Design
Restrictive
Godot Sandbox is a tools-not-policies approach to sandboxing. It gives you everything you need to successfully sandbox anything, with potentially access to everything that GDScript also has access to.
The Sandbox is by default completely open, allowing you access to everything. This is intentional for development.
After enabling restrictions, the Sandbox fully closes, and will only allow access to exactly what you specify through Callables.
Changing restrictions is disabled if the Sandbox is in the middle of a call. This is a security feature, so that changing restrictions even indirectly is impossible.
If you need to change restrictions during a Sandbox call, wait until the call is finished and then change them. Or the next frame.
Low-latency
A major design goal is having the lowest latency between the Sandbox and the Godot engine. As a result, calling functions, and in general communicating things back and forth with the Godot engine, is fairly fast. Often an order of magnitude faster than other solutions.

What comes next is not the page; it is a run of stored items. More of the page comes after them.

/-! ### The state -/

set_option maxRecDepth 2000 in
/-- The state of the block. -/
structure State where
  /-- Every register field that differs from its reset value. -/
  regs : RegFile
  /-- Device memory and the spare segments (R414, R436). -/
  mem : Memory
  /-- TAG and reserved sideband bits of each unit; unlisted: OWNER 0x3FFE (R418, R419). -/
  tags : SMap Nat
  /-- Syndrome of each unit: its stored CHECK XOR the CHECK of its contents; unlisted 0 (R421, R422). -/
  synd : SMap Nat
  /-- Physical tiles, key `160 * die + 40 * cluster + tile`. -/
  tiles : SMap Tile
  /-- The active and the staged route sheet (R151, R155). -/
  active : Option Sheet
  staged : Option Sheet
  /-- E0 of the running epoch (R155). -/
  e0 : Nat
  /-- Handovers of the epoch so far, and the next batch number of each kind (R155, R159). -/
  handovers : Nat
  batchNums : List Nat
  /-- Batches by their SEQUENCE in the epoch; the epoch-wide stages and streams run under `epochKey`. -/
  batches : SMap Batch
  /-- Free entries of each output ring of the sheet, oldest first (R28, R29, R165). -/
  ringFree : SMap (List Nat)
  /-- The table directory: 128-byte entries (R236). -/
  dir : SMap Nat
  /-- Counters of each table and their snapshot copies, key `8 * table + i`: defaults for MISSING, SENTINEL, NEGATIVE and
  RANGE, occurrences, unique rows, rows updated (R271). -/
  tableCnt : SMap Nat
  tableShadow : SMap Nat
  /-- Pending swaps by table with their milestone M, and the milestone of each table's last swap (R268, R271). -/
  swaps : SMap Nat
  swappedAt : SMap Nat
  /-- Crival tables of the epoch image by CRIVAL_PAGE, as loaded at the switch (R237, R242). -/
  crivalPages : SMap Nat
  /-- Row caches of C0 and C1. -/
  rowCache : SMap RowCache
  /-- TOKENS of each cluster's stream page and OFFERED, IDLE and BUBBLES of each die page when the milestone began
  (R194, R195); steps begun of each cluster's rotation (R190); key `4 * die + cluster`, and `16 + 4 * die + i`. -/
  marks : SMap Nat
  rotSteps : SMap Nat
  /-- Tokens spent in the milestone, by STREAM record (R177). -/
  spent : SMap Nat
  /-- The position of the last stream write, and the units written at it (R180): a device address, or for scratch
  `2^80 + 2^40 * tile + address`. -/
  samePos : Nat
  sameUnits : SMap UnitBefore
  /-- Items that a QUEUE producer has pushed for another device, until a frame carries them, by STREAM record (R470). -/
  linkOut : SMap (List QItem)
  /-- Scores of the six classes at each resource instance, key `2^24 * class + 2^16 * die + instance` (R192), and for each
  die and class (key `8 * die + class`) 1 + the milestone since which it has waited without a grant, plus 2^64 times the key of
  the instance at which it waits (R196). -/
  scores : SMap (List Int)
  starve : SMap Nat
  /-- Match banks, key `9 * die + physical bank`. -/
  banks : SMap MatchBank
  /-- JOIN_BUILD images begun this epoch, by STAGE record (R224). -/
  builds : SMap Build
  /-- Archive region records, key `8 * die + region` (R432), and the page repair queues of the dies (R435). -/
  arch : SMap Nat
  repairQ : SMap (List Nat)
  /-- Sparing maps, unlisted: identity. Logical site `10 * die + site`, logical bank `8 * die + bank`, logical decode
  core, each to its physical unit (R448, R461). Tiles: CLUSTER.LPMAP. -/
  sites : SMap Nat
  bankMap : SMap Nat
  coreMap : SMap Nat
  /-- Physical units RETIRED (R448 to R457): tiles, sites `11 * die + site`, banks `9 * die + bank`, cores. -/
  retTiles : List Nat
  retSites : List Nat
  retBanks : List Nat
  retCores : List Nat
  /-- Milestones of the faults of each core within 2^20 milestones (R457). -/
  coreFaults : SMap (List Nat)
  /-- Milestones of the corrected SRAM words of an instance, key `65536 * block type + instance` (R459). -/
  sramHist : SMap (List Nat)
  /-- STREAM records whose descriptor word is bad, and physical banks, key `9 * die + bank`, whose set configuration is (R582). -/
  badDesc : List Nat
  badSets : List Nat
  /-- The sparing map has changed since its last verified save (R460). -/
  mapDirty : Bool
  /-- A sparing map has been brought in since power came (R461); before, LOGICAL, IN_SERVICE and SPARE of every page read their
  reset values (DEDUCED, log 167). -/
  mapIn : Bool
  /-- The repair list of the sparing map: 8-byte entries (R458, R461). -/
  repairs : List Nat
  /-- The scrub pass of each die; the die of a raw operation that is busy is SCRUB.STATUS.RAW_BUSY (R440, R443). -/
  passes : SMap Pass
  /-- Tile replacements by cluster, key `4 * die + cluster` (R449); logical site, target and milestone of acceptance of the
  stack migration of each die (R453); the logical bank that each die's spare copies, and the segments copied so far (R294);
  the units copied so far for COPYING detour entries, key `64 * page + entry`, with the milestone of the last (R438). -/
  tileCopies : SMap TileCopy
  migrations : SMap (Nat × Nat × Nat)
  bankCopies : SMap Nat
  bankCopied : SMap Nat
  segCopied : SMap (Nat × Nat)
  /-- The copier of a stack migration (R455): units copied of each channel of the source, key `16 * die + channel`, and at key
  `32 + die` the milestone of the last; the copies that differ from the units of the source as they stand, data and tag by unit;
  the automatic replacements that wait for their turn: class (0 tile, 1 bank, 2 stack), place, unit (R459). -/
  migAt : SMap Nat
  migNotes : SMap (Nat × Nat)
  autoQueue : List (Nat × Nat × Nat)
  /-- Ingest streams: live configuration (R338), NEXT_SEQ (R340), ORIGIN (R362), one past the highest sequence posted
  (R341). -/
  streams : SMap Nat
  nextSeq : SMap Nat
  origin : SMap Nat
  highSeq : SMap Nat
  /-- Head and tail of the host rings (R533). -/
  ringHead : SMap Nat
  ringTail : SMap Nat
  /-- The ready queue by priority, oldest first, and how often in a row its head has been passed over (R346, R348). -/
  ready : SMap (List Parcel)
  passed : SMap Nat
  /-- Physical decode cores, and the kernel images loaded by slot (R353). -/
  cores : SMap Core
  kernels : SMap Nat
  /-- Messages being put together (R544). -/
  reasm : List Reasm
  /-- The warp queue, oldest first, and the job of each engine with the code of a failed check (R374, R378); the codec core
  queue and the job of each engine (R397, R402); the source of the last codec take, true for the ring (R401); the number of
  the next job. -/
  warpQueue : List WarpJob
  warpRuns : SMap (WarpJob × Option Nat)
  codecQueue : List CodecJob
  codecRuns : SMap CodecRun
  codecRing : Bool
  jobNo : Nat
  /-- Output ring entries passed and not yet free, oldest first. -/
  passedOut : List Passed
  /-- Lens profiles and mesh directory entries (address, NX, NY) that are valid (R383), and the ROI boards (R391). -/
  profiles : SMap Nat
  meshes : SMap (Nat × Nat × Nat)
  boards : SMap Board
  /-- Assemblers, and the prepared-batch queue, oldest first (R367). -/
  asms : SMap Asm
  pbq : List Prep
  /-- Recording entries in use, oldest first: address and bytes; number of the place where the next one goes (R158). The
  replay entries accepted and not yet copied, oldest first (R369). -/
  records : List (Nat × Nat)
  recordAt : Nat
  replayWait : List Nat
  /-- Completion buffer, oldest first (R579). -/
  compl : List ComplRec
  /-- Contributions received before this member's own record (R577). -/
  parts : List MgmtMsg
  /-- The MCLK count at cycle 0 of the running milestone (R345, R347). -/
  mclk : Nat
  /-- Cycle of the running milestone at which the gating of a physical tile last changed (R116); energy not yet counted, in
  units of 20 nJ (R517). -/
  gateMarks : SMap Nat
  energy : Nat
  /-- Registers and table counters as they stood at the end of the last milestone, while a snapshot of this one is due
  (R561). -/
  boundary : Option (RegFile × SMap Nat)
  /-- SEQUENCE of the next error-log entry and the last one written (R585, R587). -/
  elogSeq : Nat
  elogLast : Option Nat
  /-- Corrected reads of each physical site, newest first: milestone of each (R445), and by segment for the 256 most
  recently corrected segments (R459). Key `11 * die + site`. -/
  ceHist : SMap (List Nat)
  segCe : SMap (List (Nat × Nat))
  /-- MSI-X table entries as 128-bit numbers; unlisted: zero with the mask bit set (R532). -/
  msix : SMap Nat
  msixPending : SMap Bool
  msixEnable : Bool
  msixFnMask : Bool
  /-- The layout job that runs (R330). -/
  layoutJob : Option LayoutJob
  /-- READY cells of the running milestone by position, ARG and VALUE (R481); the milestone that the last TICK named (R479);
  what the last vote decided; pending index of each table with a pending swap (R269). -/
  votes : SMap (Nat × Nat)
  tickMs : Nat
  verdict : Option Verdict
  /-- Members whose READY cell a vote found missing (R481, R489). -/
  missing : List Nat
  swapIdx : SMap Nat
  /-- Variants selected at CASCADE branch points since the last digest, `256 * branch + variant`, and the own digest with its
  milestone (R482); the largest COUNT received by ARG (R483). -/
  decided : List Nat
  digestOwn : Option (Nat × Nat)
  branchCells : SMap Nat
  /-- The lowest halt due (R489), and the flooded cells already forwarded in this milestone and the last: TYPE, ORIGIN and
  VALUE (R480). -/
  haltAt : Option HaltDue
  relayed : List (Nat × Nat × Nat)
  /-- Base of the image that the loader reads (R150). -/
  loading : Option Nat
  /-- The last temperatures of the clusters (R501). -/
  clusterC : List Nat
  /-- Step request and refresh floor of each member in MHz (R503, R504), milestones in a row in which it asked for a step
  above the current one, and milestones in a row in which INPUT_W was above CAP_W, each input above 45 A, and INPUT_W at or
  below 95% of CAP_W (R503). -/
  freqReq : SMap (Nat × Nat)
  upRuns : SMap Nat
  powerRuns : SMap Nat
  /-- What the cells before a seal have said. -/
  joining : SealData
  /-- Lane changes due by port, lane and milestone, and the retired lanes that the sparing map holds (R472); measurements in
  a row below MARGIN_LIMIT, key `16 * port + lane`. -/
  laneMoves : SMap (Nat × Nat)
  retLanes : SMap Nat
  marginRuns : SMap Nat
  /-- The sparing map in management flash: the images of its 256 slots, the journal records written after the last one (each
  the whole map, DESIGN CHOICE, log 44), oscillator baselines, thermal history by `16 * die + bin` (R459 to R461). -/
  mapSlots : SMap Nat
  journal : List Nat
  baselines : SMap Nat
  thermal : SMap Nat
  /-- Inputs disconnected by OVERVOLT, 0 MAIN and 1 BACKUP (R507); the milestone and entered-from state of the power fail that
  runs, the park record, whether SYS_RESET_N is low, AUTO_READY (R512, R524, R546), and the bring-up that runs. -/
  ovDis : List Nat
  failing : Option (Nat × Nat)
  parkRec : Nat
  /-- PARKED is due at the next milestone: 1 by a request, 2 forced (R502, R515). -/
  parking : Nat
  inReset : Bool
  autoReady : Bool
  bringup : Option BringUp
  /-- Firmware in management flash (R550). -/
  fw : FwState
  /-- Delivery targets (R534), queue pair contexts (R554) and the retries of the message in progress (R540), deliveries of
  each ring by epoch, key `2^16 * EPOCH_NUM + ring` (R536), and Memory Space Enable of the configuration space (R528). -/
  targets : SMap Nat
  qps : SMap Nat
  qpRetry : SMap Nat
  deliveries : SMap Nat
  memSpace : Bool
  /-- Next index of the free values (Config.freeValue). The model's own field. -/
  freeIdx : Nat
  /-- What has left the block, oldest first. The model's own record. -/
  out : List OutMsg
  /-- Commands waiting, first in, first out. -/
  pending : List Instr
  deriving DecidableEq, Repr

As an example, to check if we are currently in the editor, we have to have ask Godot for Engine::is_editor_hint()
. If the cost to leave the VM to ask for this is ~90ns then we have to ask ourselves if we shouldn't cache that value inside the VM instead, to avoid the overhead of having to ask. However, with libriscv the system call overhead is ~2ns, and so asking Godot directly always makes sense. Check out the latency benchmarks page.
Maximum portability
The Sandbox has implemented support for the C++ and Rust system languages currently. The extension supports all of Godots platforms, including future platforms like RISC-V.
Anyone can implement support for other languages, as long as those languages transpile to C or C++, or can emit RISC-V directly.
Full API access
The Sandbox has access to the entire public Godot API using a run-time generated API. The run-time generated API is written into the project root, or wherever CMakeLists.txt is if you are using CMake. Then, when building a program, the API will be discovered by the build system, and your external editor if you are using that, and provide the entire API.
This run-time generated API also includes loaded extensions your project is using.
Temporary Arguments
The Sandbox is designed to be safe and is therefore sometimes forgetful.
When you pass arguments to the Sandbox, complex arguments will only be remembered until the function call ends. After the function completes, these temporary Variants that need storage are forgotten. This design avoids all kinds of scary lifetime issues.
Data can be remembered by passing arrays or dictionaries to and from the VMs. The VMs can also store their own data in their native language formats. What the VM forgets is only related to complex Variant arguments. For example, you can remember a Variant Vector2
but not a Variant String
. You can convert the String
to a std::string
and store that instead.
Further, any Variant created during initialization is permanent:
// This works: it's being created during initialization
static Dictionary d = Dictionary::Create();
extern "C" Variant test_static_storage(Variant key, Variant val) {
d[key] = val;
return d;
}
extern "C" Variant test_failing_static_storage(Variant key, Variant val) {
// This won't work twice: it's being created after initialization
static Dictionary fd = Dictionary::Create();
fd[key] = val;
return fd;
}
Runs only when needed
The Sandbox only runs when there is a function call to execute. If you are not calling a function in the Sandbox, then it is not running.
Thread unsafe
Parallelism is possible, but make sure you are only calling into an instance from one thread at a time. The easiest way to avoid trouble is to have one instance per thread. Instances are tiny and share executable memory, which is sometimes the largest part of the programs.
Passing is permitting
If you pass an object to the VM, the VM will allow the sandboxed program to use it. Ordinarily, an object or node has to be retrieved using regular operations like get_node()
. Many objects are also forbidden or out of reach. Passing an object as an argument to a function, will allow it to be used.
Example: Passing a dictionary containing the OS singleton DOES NOT auto-permit access to OS. Every item in the dictionary has to go through the restrictions filter. Only the dictionary itself is auto-permitted, as it was a direct argument to the function.